Starting from 581 CE, the Sui dynasty reasserted imperial control over the competing powers that had ruled various regions of China since the decline of the Han dynasty in the third century. Thus immense public works projects were carried out, including the rebuilding of two grand imperial capitals, the excavation of the 2400-kilometer-long Grand Canal, and major improvements to the fortifications that predated the Great Wall. Economically, the long-distance transport of goods and men was a critical component to the interests and sustainability of the ruling house. The movement of goods by land south and southwest from the North China Plain to the Central Plains around Kaifeng and Luoyang followed a path that crossed the Xiao River near Luanzhou (later Zhaozhou and now Zhao County) in today's Hebei province. Flowing west to east through a plain that was relatively low-lying on both sides, the Xiao River was an important artery for transporting goods, but an impediment to continuous overland movement and the economic integration of China's regions.

It was under these circumstances that Li Chun, who directed masons and other craftsmen, built the Anji (Safe Passage) Bridge, also called Dashi (Great Stone) Bridge. Although Chinese history credits Li Chun with the design and building of the Anji Bridge, no contemporaneous materials recorded the process, however later chronicles do make notes of it in brief.

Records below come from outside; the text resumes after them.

/-- A load whose destination is a port: it ends with a scratchpad write (R213). -/
def LoadOp.toPort (o : LoadOp) : Bool :=
  match o.what with
  | .vec x | .vecNb x _ => 1536 ≤ x.dst
  | _ => false

/-- A load that still has an effect once its strand has ended: a push to a port, or a signal clause. -/
def LoadOp.runsOn (o : LoadOp) : Bool := o.sig.isSome || o.toPort

/-- A load of the strand waits at its home: a not-before load, or an armed monitor (R66, R104). -/
def LoadOp.waits (o : LoadOp) : Bool :=
  match o.what with
  | .nb .. | .vecNb .. | .waitv .. => true
  | _ => false

/-- A load that waits at its home is cancelled there: it replays whole on resumption (R69, R104). -/
def LoadOp.cancel (o : LoadOp) : LoadOp :=
  match o.what with
  | .nb .. | .vecNb .. => { o with parts := o.full, got := 0, tag := false }
  | .waitv d e t _ => { o with what := .waitv d e t false }
  | _ => o

/-- A level that a stop left drained is entered again with the iterations still to start (R182). -/
def Loop.reenter (x : Loop) : Loop :=
  if !x.active && x.left ≠ 0 then
    { x with active := true, lc := x.left + BitVec.ofNat 64 (x.stages - 1), index := 0, total := x.left, left := 0
             draining := false }
  else x

/-- A strand that goes on after a stop: a level that drained with iterations still to start is entered again at its body
(R182). -/
def Strand.resumed (st : Strand) : Strand :=
  let back := st.loops.find? fun x => !x.2.active && x.2.left ≠ 0
  { st with
    stop := none
    pc := match back with
      | some x => x.2.start
      | none => st.pc
    loops := (st.loops.map fun (i, x) => (i, x.reenter)).filter fun x => x.2 ≠ Loop.none }

/-- The engine commands of a strand that have not completed. -/
def State.cmdsOf (s : State) (n : Nat) : List Nat :=
  ((s.coreAt (coreOfStrand n)).queues.map fun x => (x.2.filter fun y => y.strand = n).map (·.id)).flatten

/-- A REL waits for one of some engine commands (R98). -/
def RelOp.stuck (r : RelOp) (cmds : List Nat) : Bool := cmds.any (· < r.cmd)

/-- A store stands behind a REL that waits for one of some engine commands (R98). -/
def Strand.behindRel (st : Strand) (cmds : List Nat) (o : StoreOp) : Bool :=
  st.rels.any fun r => r.stuck cmds && decide (r.sn ≤ o.sn)

/-- A strand as it stops for a request: what it waits for at issue has had no effect. A REL that waits for an engine command is
left without effect and replayed on resumption, and with it the stores that it puts behind itself; every other REL completes as the
store queue drains (R98, R209, R297; log entry 93). -/
def Strand.halt (st : Strand) (cmds : List Nat) (k : StopKind) : Strand :=
  { st with
    stop := some k, waiting := false, commitWait := none, waitPt := none, deadlock := false
    lq := st.lq.map LoadOp.cancel
    sq := st.sq.filter (!st.behindRel cmds ·), sqAgain := st.sqAgain ++ st.sq.filter (st.behindRel cmds)
    rels := st.rels.filter (!·.stuck cmds), relAgain := st.relAgain ++ st.rels.filter (·.stuck cmds) }

/-- A strand stops for good: it issues nothing more and its names are discarded; its issued stores and loads, and the
scratchpad writes and signals that issued words still owe, run on (R184, R293), the stores that a stop held back among them. -/
def Strand.finish (st : Strand) : Strand :=
  { st.abortTxn 5 with
    sq := st.sq ++ st.sqAgain, sqAgain := [], rels := st.rels ++ st.relAgain, relAgain := []
    ended := true, waiting := false, txn := none
    fly := (st.fly.map fun f => { f with outs := [] }).filter fun f => f.pushes ≠ [] || f.sig.isSome
    vn := [], successors := [], exitReserve := 0, commitWait := none, waitPt := none, loops := [] }

/-- A spill-list reservation released (R46). -/
def State.unreserve (s : State) (ctx n : Nat) : State :=
  s.modCtx ctx fun c => { c with spillResv := c.spillResv - n }

/-- A strand ends abnormally: every semaphore of its window is poisoned and its successors are discarded (R293); its waiting
not-before loads and monitors are cancelled (R70, R104). -/
def State.endStrand (s : State) (n : Nat) : State :=
  match s.strandAt n with
  | none => s
  | some st =>
    let s := s.setStrand n (some { st.finish with lq := st.lq.filter (!·.waits) })
    let s := s.modCore (coreOfStrand n) (·.modSync (·.leave (.strand n)))
    match s.ttAt st.tt with
    | none => s
    | some t =>
      (s.unreserve t.ctx st.exitReserve).modCore t.core fun c =>
        (upto t.semLen).foldl (fun c k =>
          let i := semNum t.semBase k
          c.modSync fun y => y.setSem i { y.sem i with poisoned := true }) c

/-- The engine queues of a core in which a tile task's command waits leave the lines of the semaphores: the head for its wait
clause, or a chain in a SIGNAL record (R151, R259). -/
def Core.leaveLines (c : Core) (tt : Nat) : Core :=
  (upto 7).foldl (fun c q =>
    match (tget [] c.queues q).find? fun x => q ≠ 0 || !x.started with
    | some x => if x.tt = tt then c.modSync (·.leave (.engine q)) else c
    | none => c) c
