-- ==== Sys2Proof/Machine/Float.lean ====
section
/-! DEFINITION. Machine/Float.lean: number formats (R116, R119), exact values, rounding (R122-R126), NaN results (R125),
the counter hash and stochastic rounding (R127, R128), block scales (R130) and the exact and correctly rounded operations
(R120, R218). -/
namespace Sys2Proof.Machine

/-! Formats. -/

/-- A floating format: exponent and fraction widths, bias, the largest finite magnitude. -/
structure Fmt where
  ew : Nat
  fw : Nat
  bias : Nat
  top : Nat
  deriving DecidableEq, Repr

/-- The format of a floating type code, 8 to 13 (R119). -/
def fmtOf (ty : Nat) : Fmt :=
  match ty with
  | 8 => ⟨8, 23, 127, 0x7F7FFFFF⟩
  | 9 => ⟨5, 10, 15, 0x7BFF⟩
  | 10 => ⟨8, 7, 127, 0x7F7F⟩
  | 11 => ⟨4, 3, 7, 0x7E⟩
  | 12 => ⟨5, 2, 15, 0x7B⟩
  | _ => ⟨2, 1, 1, 0x7⟩

/-- Width of a format with its sign. -/
def Fmt.width (f : Fmt) : Nat := 1 + f.ew + f.fw

/-- The exponent of the least subnormal. -/
def Fmt.qmin (f : Fmt) : Int := 1 - (f.bias : Int) - f.fw

/-- A value: a NaN with its sign and its fraction aligned to 23 bits, an infinity, or ±m·2^e. -/
inductive FVal where
  | nan (neg : Bool) (frac : Nat)
  | inf (neg : Bool)
  | fin (neg : Bool) (m : Nat) (e : Int)
  deriving DecidableEq, Repr

/-- Whether type codes 8 to 10: the formats that ftz acts on (R122). -/
def flushes (ty : Nat) : Bool := 8 ≤ ty && ty ≤ 10

/-- The value of an element of a floating type (R119); with `ftz`, a subnormal reads as zero (R122). -/
def unpack (ty : Nat) (ftz : Bool) (x : Nat) : FVal :=
  let f := fmtOf ty
  let neg := bits x (f.ew + f.fw) 1 = 1
  let e := bits x f.fw f.ew
  let m := bits x 0 f.fw
  if ty ≠ 13 && e = 2 ^ f.ew - 1 && (ty ≠ 11 || m = 7) then
    if m = 0 && ty ≠ 11 then .inf neg else .nan neg (m * 2 ^ (23 - f.fw))
  else if e = 0 then
    if ftz && flushes ty then .fin neg 0 0 else .fin neg m f.qmin
  else .fin neg (m + 2 ^ f.fw) ((e : Int) - f.bias - f.fw)

/-- Rounding modes (R121). -/
inductive Rnd where
  | rne | rz | ru | rd
  deriving DecidableEq, Repr

/-- How results are rounded, flushed and saturated (R121, R122). -/
structure FEnv where
  rm : Rnd
  ftz : Bool
  canon : Bool
  sat : Bool
  deriving DecidableEq, Repr

/-- The canonical NaN of a format (R119, R125). -/
def canonNan (ty : Nat) : Nat :=
  match ty with
  | 8 => 0x7FC00000
  | 9 => 0x7E00
  | 10 => 0x7FC0
  | 11 => 0x7F
  | 12 => 0x7E
  | _ => 0

/-- The sign bit of a format. -/
def signBit (ty : Nat) (neg : Bool) : Nat := if neg then 2 ^ ((fmtOf ty).width - 1) else 0

/-- A NaN operand as a result of a format (R125). -/
def nanAs (ty : Nat) (neg : Bool) (frac : Nat) : Nat :=
  let f := fmtOf ty
  if ty = 13 then 0
  else if ty = 11 then signBit ty neg + 0x7F
  else signBit ty neg + (2 ^ f.ew - 1) * 2 ^ f.fw + (frac / 2 ^ (23 - f.fw) ||| 2 ^ (f.fw - 1))

/-- A NaN result: the first NaN among the operands, or the canonical one (R125). -/
def nanResult (ty : Nat) (env : FEnv) (xs : List FVal) : Nat :=
  if env.canon then canonNan ty
  else match xs.findSome? fun x => match x with
      | .nan s f => some (nanAs ty s f)
      | _ => none with
    | some v => v
    | none => canonNan ty

/-- An exact infinity in a format (R124): the formats without infinities give NaN or their largest value. `clamp` asks for
the largest finite value (FPMODE.sat in a conversion). -/
def infResult (ty : Nat) (env : FEnv) (neg clamp : Bool) : Nat :=
  let f := fmtOf ty
  if ty = 13 then signBit ty neg + f.top
  else if clamp then signBit ty neg + f.top
  else if ty = 11 then (if env.canon then 0x7F else signBit ty neg + 0x7F)
  else signBit ty neg + (2 ^ f.ew - 1) * 2 ^ f.fw

/-- What a rounded value beyond the range becomes (R124). -/
def overflow (ty : Nat) (env : FEnv) (neg : Bool) : Nat :=
  let f := fmtOf ty
  let away := match env.rm with
    | .rne => true
    | .rz => false
    | .ru => !neg
    | .rd => neg
  if away && !env.sat && ty ≠ 13 then infResult ty env neg false else signBit ty neg + f.top

/-- Whether the magnitude n, with a remainder r of 2^k and a sticky bit below it, is rounded up. -/
def roundsUp (rm : Rnd) (neg : Bool) (n r half : Nat) (sticky : Bool) : Bool :=
  match rm with
  | .rne => half < r || (r = half && half ≠ 0 && (sticky || n % 2 = 1))
  | .rz => false
  | .ru => !neg && (r ≠ 0 || sticky)
  | .rd => neg && (r ≠ 0 || sticky)

/-- A magnitude m·2^e, with a sticky bit for what lies below it, rounded to a multiple of 2^q. -/
def roundAt (rm : Rnd) (neg : Bool) (m : Nat) (e q : Int) (sticky : Bool) : Nat :=
  if q ≤ e then
    let n := m * 2 ^ (e - q).toNat
    n + if roundsUp rm neg n 0 0 sticky then 1 else 0
  else
    let k := (q - e).toNat
    let n := m / 2 ^ k
    n + if roundsUp rm neg n (m % 2 ^ k) (2 ^ (k - 1)) sticky then 1 else 0

/-- Round to a format, before ftz: the magnitude and sign of the result (R124). -/
def roundFin (ty : Nat) (env : FEnv) (neg : Bool) (m : Nat) (e : Int) (sticky : Bool) : Nat :=
  let f := fmtOf ty
  if m = 0 && !sticky then signBit ty neg
  else
    let top : Int := (m.log2 : Int) + e
    -- far below the least subnormal, or far above the range: the same rounding decides
    if m = 0 || top < f.qmin - 2 then signBit ty neg + roundAt env.rm neg 1 0 3 true
    else if f.qmin + f.fw + 2 ^ f.ew < top then overflow ty env neg
    else
      let q := max (top - f.fw) f.qmin
      let n := roundAt env.rm neg m e q sticky
      let mag := (q - f.qmin).toNat * 2 ^ f.fw + n
      if f.top < mag then overflow ty env neg else signBit ty neg + mag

The Anji Bridge is among the most remarkable achievements of Chinese bridge building for exhibiting a segmental arch design of wholly stone construction. This innovation, which occurred between the end of the sixth century and beginning of the seventh century, repudiated conventional wisdom that a semicircular arch was necessary to transfer the weight of a bridge downwards to where the arch tangentially meets the pier. The double pair of openings piercing both ends of the arch spandrel, which as well as accentuating its lithe curvature, lightens the weight of the bridge and facilitates the diversion of flood waters by allowing them to pass through the auxiliary arches rather than pound against the spandrels. The Zhaozhou Bridge is celebrated as China's oldest standing bridge and the oldest open spandrel stone bridge in the world.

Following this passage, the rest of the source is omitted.